A. It is apparent from the passage I have reproduced above from the judgment of the trial judge that the court used the evidence given by Isaac Bankole in a previous case as if he had given the evidence in the current case. The evidence given by Isaac Bankole in exhibit ‘A’ was used by the trial judge to assess the veracity of the defence witnesses in the current case. The evidence given in the current case which did not conform with that of Isaac Bankole on the previous case was seen as untrue. This was a very erroneous approach. The court below in the lead judgment of Onalaja J.C.A. (presiding) reacted to the occurrence in these words: “Applying the cases of Ayinde v. Salawu (1989) 3 NWLR (Pt. 109) page 297 at 315; Alade v. Aborisade (1960) 5 FSC 167 at 172-173; Owoyin v. Omotosho (1961) 1 All NLR 304 at 308; Ariku v. Ajiwogbo (1962) 1 All NLR 629 at 631-2 all pointed to the rule that evidence given in a previous case can never be accepted as evidence by the court trying a later case except under Section 34(1) Evidence Act, which was not applied by the learned trial judge. Having not complied with Section 34 Evidence Act, Exhibit ‘A’ was inadmissible notwithstanding its admissibility without objection by appellant. As Exhibit ‘A’ was inadmissible this court has power to expunge it from the record of appeal as a trial court was only allowed to admit admissible evidence, so this Court should expunge Exhibit A as decided in Ariku v. Ajiwogbo (supra).” I agree with the reasoning and conclusion of the court below on the point.

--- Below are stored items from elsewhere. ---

-- ==== Sys2Proof/Machine/Timebase.lean ====
section
/-! DEFINITION. The Timebase (chapter 1): how E moves, the local second boundary, the application of steps and
time settings, and the commands LOCAL_SECOND_BOUNDARY and STEP_APPLICATION. -/

namespace Sys2Proof.Machine

/-- The TB's items changed. -/
def State.onTb (f : Timebase → Timebase) (s : State) : State := { s with tb := f s.tb }

/-! ### The tick (R2, R3) -/

/-- One tick in units of the carried fraction. -/
abbrev fractionUnit : Nat := 1000000000

/-- How many nominal ticks of the oscillator one tick takes under trim `t` with a carried fraction: none when
a whole tick is carried, two when one does not suffice, one otherwise (R2). -/
def tickIntervals (fraction : Nat) (t : Int) : Nat :=
  if fractionUnit ≤ fraction then 0 else if 0 ≤ (fraction : Int) + t then 1 else 2

/-- The carried fraction after one tick: each nominal tick of the oscillator brings 1 + t × 10^−9 ticks and the
tick made takes 1 (R2). -/
def carry (fraction : Nat) (t : Int) : Nat :=
  ((fraction : Int) + tickIntervals fraction t * ((fractionUnit : Int) + t) - fractionUnit).toNat

/-- E one tick later (R3); what it becomes after the top of its range is not stated. -/
def nextElapsed (e : Nat) : Nat := if e + 1 < 281474976710656 then e + 1 else Config.elapsedAfterTop.val

/-- One tick (R2, R3). -/
def Timebase.advance (t : Timebase) : Timebase :=
  { t with e := nextElapsed t.e, fraction := carry t.fraction t.trim }

/-! ### A change of Δ (R11, R16, R24) -/

/-- The last phase error of a reference as if measured after Δ changed by `c` ticks (R24). -/
def RefState.shift (c : Int) (x : RefState) : RefState :=
  { x with lastErr := x.lastErr.map fun err => wrapPhase (err - c * 15625) }

/-- The new offset: the step count rises, the unset flag clears and the last phase errors move (R10, R11,
R15, R24). -/
def State.setOffset (delta : Int) (s : State) : State :=
  let c := delta - s.tb.delta
  { s with
    tb := { s.tb with delta := delta, stepCount := (s.tb.stepCount + 1) % 256, unset := false }
    rm := { s.rm with a := s.rm.a.shift c, b := s.rm.b.shift c } }

/-! ### The uncertainty (R17, R18) -/

/-- The top of U. -/
abbrev uTop : Nat := 4000000000

/-- U replaced, saturating at its top. -/
def State.setU (u : Nat) (s : State) : State := s.onTb fun t => { t with u := min u uTop }

/-- The timebase mode and active reference at the end of the second that a boundary at this tick closes
(R17): a change at the boundary tick belongs to the second that begins there. -/
def State.closingMode (s : State) : TbMode × Option Ref :=
  match s.dl.before with
  | some b => if b.tick = s.tb.e then (b.mode, b.active) else (s.dl.mode, s.dl.active)
  | none => (s.dl.mode, s.dl.active)

/-- The recomputed U of LOCKED with an active reference (R17): its accuracy plus |e|, or growth where the
class gives no accuracy or A's seconds disagree. -/
def State.lockedU (s : State) (r : Ref) : Nat :=
  match accuracyNs (s.refClass r), (s.rm.get r).lastErr with
  | some acc, some err =>
    if r = .a ∧ s.rm.agree = 0 then s.tb.u + s.ml.params.driftBound else acc + err.natAbs
  | _, _ => s.tb.u + s.ml.params.driftBound

/-- The recomputed U before saturation (R17). -/
def State.grownU (s : State) : Nat :=
  match s.closingMode with
  | (.freeRun, _) => s.tb.u + 50000
  | (.acquiring, _) => s.tb.u + s.ml.params.driftBound
  | (.holdover, _) => s.tb.u + s.ml.params.driftBound
  | (.locked, some r) => s.lockedU r
  | (.locked, none) => s.tb.u + s.ml.params.driftBound

/-- U recomputed at a local second boundary; held at its top while time is unset (R17). -/
def State.recomputeU (s : State) : State :=
  if s.tb.unset then s.setU uTop else s.setU s.grownU

/-- The accuracy of the active reference at a step that sets time (R18); not stated without one. -/
def State.activeAccuracy (s : State) : Nat :=
  match s.dl.active with
  | none => Config.unstatedAccuracy s.tb.e
  | some r =>
    match accuracyNs (s.refClass r) with
    | some acc => acc
    | none => Config.unstatedAccuracy s.tb.e

/-! ### Steps (R9, R10, R13, R46) -/

/-- The residual of two merged step decisions; not stated (R9, R38). -/
def mergedResidual (x y : Int) : Int := (Config.mergedResidual x y).val - 7813

/-- A step decision taken at the boundary `e` becomes the pending step, or is merged into it (R9). -/
def mergeStep (pending : Option PendingStep) (e : Nat) (amount residual : Int) : PendingStep :=
  match pending with
  | none => { amount := amount, applyAt := 16 * (e / 16 + 1), residual := residual }
  | some p => { p with amount := p.amount + amount, residual := mergedResidual p.residual residual }

/-- A confirmed step is handed to the TB at the boundary (R38). -/
def State.handStep (s : State) : State :=
  match s.dl.confirmed with
  | none => s
  | some (amount, residual) =>
    (s.onTb fun t => { t with pendingStep := some (mergeStep t.pendingStep t.e amount residual) }).onDl
      fun d => { d with confirmed := none }

/-- The offset after a step of `k` ticks applied at E `e`, clamped so that station time stays within 0 and
its top value (R10). -/
def steppedOffset (e : Nat) (delta k : Int) : Int :=
  if (e : Int) + delta + k < 0 then -(e : Int)
  else if stationTop < (e : Int) + delta + k then stationTop - e
  else delta + k

/-- The TIME_STEP record (R13, R46), made after the step. -/
def timeStepRecord (active : Option Ref) (before after : Nat) (applied : Int) (st : Stamp) : EventRecord :=
  mkRecord .timeStep .a (refCode active) before after (auxAmount applied) st

/-- A change of Δ in force: the class is evaluated, the record of the change is offered before any QUALITY
record, and the HC evaluates local time last (R13, R15, R19, R140). `old` and `wasUnset` are the class and
the unset flag before the change. -/
def State.reportOffset (old : Quality) (wasUnset : Bool) (record : Stamp → EventRecord) (s : State) :
    State :=
  let t := s.takeClass
  let t := t.offer (record t.tb.now)
  (t.reportClass old).onLocalTime wasUnset

/-- The pending step is applied (R10, R11, R13, R18, R24, R46). Where the DL has switched to the other reference since the
step was decided, both clauses of R46 fit: the Source is then the reference that is active at the application (DESIGN
CHOICE, log entry 50). -/
def State.applyStep (p : PendingStep) (s : State) : State :=
  let delta := steppedOffset s.tb.e s.tb.delta p.amount
  let t := (s.setOffset delta).onTb fun x => { x with pendingStep := none }
  let t := if s.tb.unset then t.setU (s.activeAccuracy + p.residual.natAbs) else t
  t.reportOffset s.tb.quality s.tb.unset
    (timeStepRecord s.dl.active s.tb.stepCount t.tb.stepCount (delta - s.tb.delta))

/-- E has reached the application tick of the pending step (R10). -/
def State.stepApplies (s : State) : State :=
  match s.tb.pendingStep with
  | none => s
  | some p => if p.applyAt ≤ s.tb.e then s.applyStep p else s

/-- STEP_APPLICATION. -/
def execStepApplication (s : State) : Host.Outcome State Fault Refusal := .next s.stepApplies

/-! ### The local second boundary (R4, R6, R12, R15, R17, R34, R64) -/

/-- The TIME_SET record (R15), made after the setting. -/
def timeSetRecord (before after : Nat) (change : Int) (st : Stamp) : EventRecord :=
  mkRecord .timeSet .a 0 before after (auxAmount change) st

/-- The pending time setting is applied at the boundary (R15). -/
def State.applySetting (x : TimeSetting) (s : State) : State :=
  let delta : Int := (x.seconds : Int) * 64000 - s.tb.e
  let t := ((s.setOffset delta).onTb fun y => { y with pendingSetting := none }).setU x.accuracy
  t.reportOffset s.tb.quality s.tb.unset
    (timeSetRecord s.tb.stepCount t.tb.stepCount (delta - s.tb.delta))

/-- U is recomputed and the class evaluated, and the HC evaluates local time (R17, R19, R140). -/
def State.plainSecond (s : State) : State :=
  (s.recomputeU.takeClass.reportClass s.tb.quality).onLocalTime false

/-- What every boundary latches: the trim, P and Q, the slip flags, and the trim of a search interval (R4,
R34, R48, R64). -/
def State.latchSecond (s : State) : State :=
  { s with
    tb := { s.tb with trim := s.tb.pendingTrim, lastBoundary := some s.tb.e }
    dl := { s.dl with p := s.ml.params.p, q := s.ml.params.q,
                      search := s.dl.search.map fun x => { x with armed := true } }
    up := { s.up with recordMade := false }
    down := { s.down with recordMade := false } }

/-- A local second boundary (R6). -/
def State.takeBoundary (s : State) : State :=
  let t := s.latchSecond.handStep
  match s.tb.pendingSetting with
  | some x => t.applySetting x
  | none => t.plainSecond

/-- The boundary is recognised at a tick whose tick of second is 0, once, and not in reset (R1, R6). -/
def State.secondBoundary (s : State) : State :=
  if !s.inReset && s.tb.boundaryDue then s.takeBoundary else s

/-- LOCAL_SECOND_BOUNDARY. -/
def execLocalSecondBoundary (s : State) : Host.Outcome State Fault Refusal := .next s.secondBoundary

end Sys2Proof.Machine
end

Available:  Chevron Nigeria Limited V. Lonestar Drilling Nigeria Limited (13 July 2007, SC.170/2002)

B. The evidence of 2nd P.W. above conveys that it was part of the land given to Akilodi/Owolola family that the Owolola family gave to the defendant as customary tenant. Remarkably Owolola family is not a party to this case. Further, the evidence suggests that Alfa Salisu Fatusi owns a portion of the land being litigated upon in this case and he has not been made a party. If the plaintiff has not joined Owolola and Alfa Salisu Fatusi to the suit, how could a declaration of title be made in plaintiff’s favour? See Sanyaolu v. Coker (1983) 1 S.C.N.L.R. 170 at 181 and Oduola v. Gbadebo Coker (1981) 5 SC. 197 at 220..On the whole, I am satisfied that the court below was correct in its decision to dismiss plaintiff’s suit. The plaintiffs woefully failed to establish by evidence the title which they asserted against the defendant. I would accordingly dismiss this appeal with N10,000.00 costs against the plaintiffs/appellants in favour of the defendants/respondents.

➥ MISCELLANEOUS POINTS

➥ REFERENCED (STATUTE)
Section 34(1), 146, of the then Evidence Act.

➥ REFERENCED (CASE)
⦿ THERE IS PRESUMPTION OF OWNERSHIP IN CUSTOMARY TENANT UNLESS REBUTTED
In Raphel Udeze & Ors v. Paul Chidebe & Ors (1990) 1 NWLR (Part 125) 141 at 160-161 this Court per Nnaemeka-Agu JSC stated: “It is left for me to mention that the courts below also found that although the appellants pleaded that the respondents were their customary tenants who occupy the land in dispute on payment of tribute, they failed to proved such tenancy, It is significant to note that a customary tenant is in possession of his holding during good behaviour and until it is forfeited for misbehaviour. Once it is the case that such a person is a customary tenant and therefore in possession, then like any other person in possession of land, there is a presumption of ownership in his favour. Although the presumption is rebuttable by due proof of a tenancy, the onus is in the adversary to rebut it if he can. Where, as in this case, the customary tenancy is not proved, such a pleading may turn out to be a dangerous admission of possession in the opposite party upon which the trial court may base a presumption of ownership, unless, of course, it is rebutted.”